- Opening Delimiter -

-- ==== Sys2Proof/Machine/StageOps.lean ====
section
/-!
DEFINITION. What the stages share: their configuration, measured quantities, limits and shares (R26, R116 to R142), and
the ways a stage leaves a state: off, latched, ramping down.
-/
namespace Sys2Proof.Machine

/-- The module is strapped as a manager (Table 00-2). -/
def isManager (s : State) : Bool := s.landfall.role == 1 || s.landfall.role == 2

/-! ### Configuration -/

/-- STG_CFG.KIND: 0 none, 1 BUCK, 2 BOOST, 3 BIDI, 4 AFE3, 5 DAB (Table 03-4). -/
def stgKind (s : State) (g : Fin 8) : Nat := cfgN s 0x11 g 0x000 18 16

/-- Channels of a cell of a kind (Table 03-4). -/
def kindChannels : Nat → Nat
  | 1 => 1 | 2 => 1 | 3 => 1 | 4 => 3 | 5 => 4 | _ => 0

/-- The cell is enabled and belongs to the stage (Table 03-6). -/
def cellOf (s : State) (g : Fin 8) (c : Fin 48) : Bool :=
  cfgB s 0x12 c 0x000 0 && cfgN s 0x12 c 0x000 10 8 == g

/-- The stage's enabled cells, in ascending number. -/
def stageCells (s : State) (g : Fin 8) : List (Fin 48) := (List.finRange 48).filter (cellOf s g)

/-- The stage that owns an enabled cell. -/
def cellStage (s : State) (c : Fin 48) : Option (Fin 8) :=
  if cfgB s 0x12 c 0x000 0 then some (Fin.ofNat 8 (cfgN s 0x12 c 0x000 10 8)) else none

/-- Channel `n` belongs to the cell (Table 03-4). -/
def chanOfCell (s : State) (g : Fin 8) (c : Fin 48) (n : Fin 48) : Bool :=
  let c0 := cfgN s 0x12 c 0x000 23 16
  decide (c0 ≤ n ∧ n < c0 + kindChannels (stgKind s g))

/-- The stage that owns a channel, through the cell that holds it. -/
def channelStage (s : State) (n : Fin 48) : Option (Fin 8) :=
  (List.finRange 8).find? fun g => (stageCells s g).any fun c => chanOfCell s g c n

/-- OUT_CFG.OUT_STG: the stage that feeds an outlet of a type other than none (R147). -/
def outletStage (s : State) (o : Fin 2) : Option (Fin 8) :=
  if cfgN s 0x20 o 0x000 31 30 = 0 then none else some (Fin.ofNat 8 (cfgN s 0x20 o 0x000 28 26))

/-- The outlets a stage feeds. -/
def stageOutlets (s : State) (g : Fin 8) : List (Fin 2) := (List.finRange 2).filter fun o => outletStage s o == some g

/-- The contactor outputs of an outlet: SO_POS and SO_NEG. -/
def soPos (s : State) (o : Fin 2) : Fin 8 := Fin.ofNat 8 (cfgN s 0x40 (0x30 + o) 0x000 19 17)
/-- SO_NEG. -/
def soNeg (s : State) (o : Fin 2) : Fin 8 := Fin.ofNat 8 (cfgN s 0x40 (0x30 + o) 0x000 16 14)

/-- Both feedbacks of an outlet's contactors read as confirmed: closed, or open (R307). -/
def setFeedback (s : State) (o : Fin 2) (isOpen : Bool) : State :=
  let f := fun (x : SafeOut) => { x with fba := isOpen, fbb := isOpen, confOn := !isOpen, confOff := isOpen }
  updSo (updSo s (soPos s o) f) (soNeg s o) f

/-- VVEH_EN: an output stage. -/
def isOutputStage (s : State) (g : Fin 8) : Bool := cfgB s 0x11 g 0x028 31

/-- The sigma-delta inputs of a stage (STG_SENSE). -/
def voutSrc (s : State) (g : Fin 8) : Fin 64 := Fin.ofNat 64 (cfgN s 0x11 g 0x028 29 24)
/-- VVEH_SRC. -/
def vvehSrc (s : State) (g : Fin 8) : Fin 64 := Fin.ofNat 64 (cfgN s 0x11 g 0x028 21 16)
/-- ISTG_SRC. -/
def istgSrc (s : State) (g : Fin 8) : Fin 64 := Fin.ofNat 64 (cfgN s 0x11 g 0x028 13 8)
/-- CELL_SENSE.I_SRC. -/
def cellSrc (s : State) (c : Fin 48) : Fin 64 := Fin.ofNat 64 (cfgN s 0x12 c 0x010 31 26)

/-- V_FS, I_FS of a stage; I_FS of a cell; I_CELL_MAX (A); MIN_CELLS. -/
def vFs (s : State) (g : Fin 8) : Nat := cfgN s 0x11 g 0x02C 31 16
/-- I_FS of a stage. -/
def iFs (s : State) (g : Fin 8) : Nat := cfgN s 0x11 g 0x02C 15 0
/-- I_FS of a cell. -/
def cellFs (s : State) (c : Fin 48) : Nat := cfgN s 0x12 c 0x010 15 0
/-- I_CELL_MAX. -/
def iCellMax (s : State) (g : Fin 8) : Nat := cfgN s 0x11 g 0x054 31 16
/-- MIN_CELLS. -/
def minCells (s : State) (g : Fin 8) : Nat := cfgN s 0x11 g 0x048 16 12

/-! ### The S-PWM counter and the log (R89) -/

/-- The S-PWM counter at present, from where it was last seen. -/
def pwmCount (s : State) : Nat := s.sx.count + (s.mono - s.sx.countAt) * 600000

/-- The S-PWM counter is seen to stand at `t`. -/
def seeCount (s : State) (t : Nat) : State := { s with sx := { s.sx with count := t, countAt := s.mono } }

/-- The CT64 time of a fabric event: placed by the last PPS_IN edge, where there has been one (R89). -/
def fabricNow (s : State) : Nat :=
  match s.sx.ppsNs with
  | some ns => ct64 (ns + (pwmCount s - s.sx.ppsStamp) * 5 / 3)
  | none => s.now

/-- The record of a fault that the fabric detects (R89). -/
def detectFab (s : State) (code arg : Nat) (detail : Bytes) : State :=
  let t := logRecAt s (fabricNow s) code .sextant 2 arg detail
  { t with flt := openFault t.flt code (LogSrc.code .sextant) arg }

/-- The stage is running (R117). -/
def StageSt.running : StageSt → Bool
  | .off => false | .latched => false
  | _ => true

/-! ### Measured quantities: currents in A × 2^31, voltages in V × 2^31 -/

/-- One unit, in the units of measured quantities. -/
def unit31 : Int := 2147483648

/-- The input is INVALID (R93). -/
def sdInvalid (s : State) (n : Fin 64) : Bool := s.sx.sd[n].invalid

/-- The output voltage of a stage. -/
def vOut (s : State) (g : Fin 8) : Int := s.sx.sd[voutSrc s g].ctl * vFs s g

/-- Vveh_S: the vehicle-side voltage (R119). -/
def vVeh (s : State) (g : Fin 8) : Int := s.sx.sd[vvehSrc s g].ctl * vFs s g

/-- A cell's own current reading. -/
def cellRaw (s : State) (c : Fin 48) : Int := s.sx.sd[cellSrc s c].ctl * cellFs s c

/-- The stage's current: ISTG_SRC, or the sum of the cell currents under SENSE_ALT (R124, R141). -/
def stageCur (s : State) (g : Fin 8) : Int :=
  if s.sx.stage[g].senseAlt then ((stageCells s g).map (cellRaw s)).sum else s.sx.sd[istgSrc s g].ctl * iFs s g

/-- A cell's current; of an ESTIMATED cell, what the other cells leave of the stage current (R140). -/
def cellCur (s : State) (g : Fin 8) (c : Fin 48) : Int :=
  if s.sx.cell[c].st = .estimated then
    stageCur s g - (((stageCells s g).filter (· ≠ c)).map (cellRaw s)).sum
  else cellRaw s c

/-- I_MIN in the units of currents. -/
def iMin (s : State) (g : Fin 8) : Int := cfgN s 0x11 g 0x038 31 16 * unit31

/-- VVEH_PRESENT (0.1 V) in the units of voltages. -/
def vPresent (s : State) (g : Fin 8) : Int := cfgN s 0x11 g 0x034 31 16 * unit31 / 10

/-- The vehicle is presented (R120). -/
def presented (s : State) (g : Fin 8) : Bool := decide (vPresent s g ≤ vVeh s g)

/-- V_TGT (R120): the vehicle voltage less PRE_OFFSET, or 0. -/
def vTarget (s : State) (g : Fin 8) : Int :=
  if presented s g then vVeh s g * (1000 - cfgN s 0x11 g 0x030 31 24) / 1000 else 0

/-- The completion condition of R121. -/
def prechargeBand (s : State) (g : Fin 8) : Bool :=
  if presented s g then
    decide (98 * vVeh s g ≤ 100 * vOut s g ∧ vOut s g ≤ vVeh s g ∧ (vOut s g - vTarget s g).natAbs ≤ 2 * unit31)
  else decide (vOut s g < 10 * unit31)

/-- Meridian's reading of an outlet's vehicle voltage, in V × 2^31, and whether it is at most 5 ms old (R28). -/
def vMer (s : State) (o : Fin 2) : Int := s.outlet[o].vMer * unit31 / 1000

/-- A Meridian reading no older than 5 ms is at hand. -/
def vMerFresh (s : State) (o : Fin 2) : Bool :=
  match s.outlet[o].vMerAt with
  | some t => decide (s.mono ≤ t + 5)
  | none => false

/-- The two readings of the vehicle voltage agree (R119). -/
def readingsAgree (s : State) (g : Fin 8) (o : Fin 2) : Bool :=
  vMerFresh s o &&
    (decide (vVeh s g < vPresent s g ∧ vMer s o < vPresent s g)
      || decide (vPresent s g ≤ vVeh s g ∧ vPresent s g ≤ vMer s o
          ∧ 100 * (vVeh s g - vMer s o).natAbs ≤ (vMer s o).natAbs))

/-! ### Cells, capacity and shares -/

/-- The cell counts as in service: N of R128 counts a cell that is shedding, adding or estimated. -/
def CellSt.counts : CellSt → Bool
  | .inService => true | .shedding => true | .adding => true | .estimated => true
  | _ => false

- Closing Delimiter -

** Aim of the exercise **
Lines of the listing that include the string "else" are to be counted; state that count alone.

** Response below **
6